▸ **Your objective**:
So that nothing is lost, transcribe each line of the records exactly.

*** Begin section ***

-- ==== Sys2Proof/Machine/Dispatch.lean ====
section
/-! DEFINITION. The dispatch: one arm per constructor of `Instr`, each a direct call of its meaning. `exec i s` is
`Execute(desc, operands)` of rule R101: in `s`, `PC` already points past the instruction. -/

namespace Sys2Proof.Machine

*** End section ***

▸ **Response to this task**:
-- ==== Sys2Proof/Machine/Dispatch.lean ====
section
/-! DEFINITION. The dispatch: one arm per constructor of `Instr`, each a direct call of its meaning. `exec i s` is
`Execute(desc, operands)` of rule R101: in `s`, `PC` already points past the instruction. -/

namespace Sys2Proof.Machine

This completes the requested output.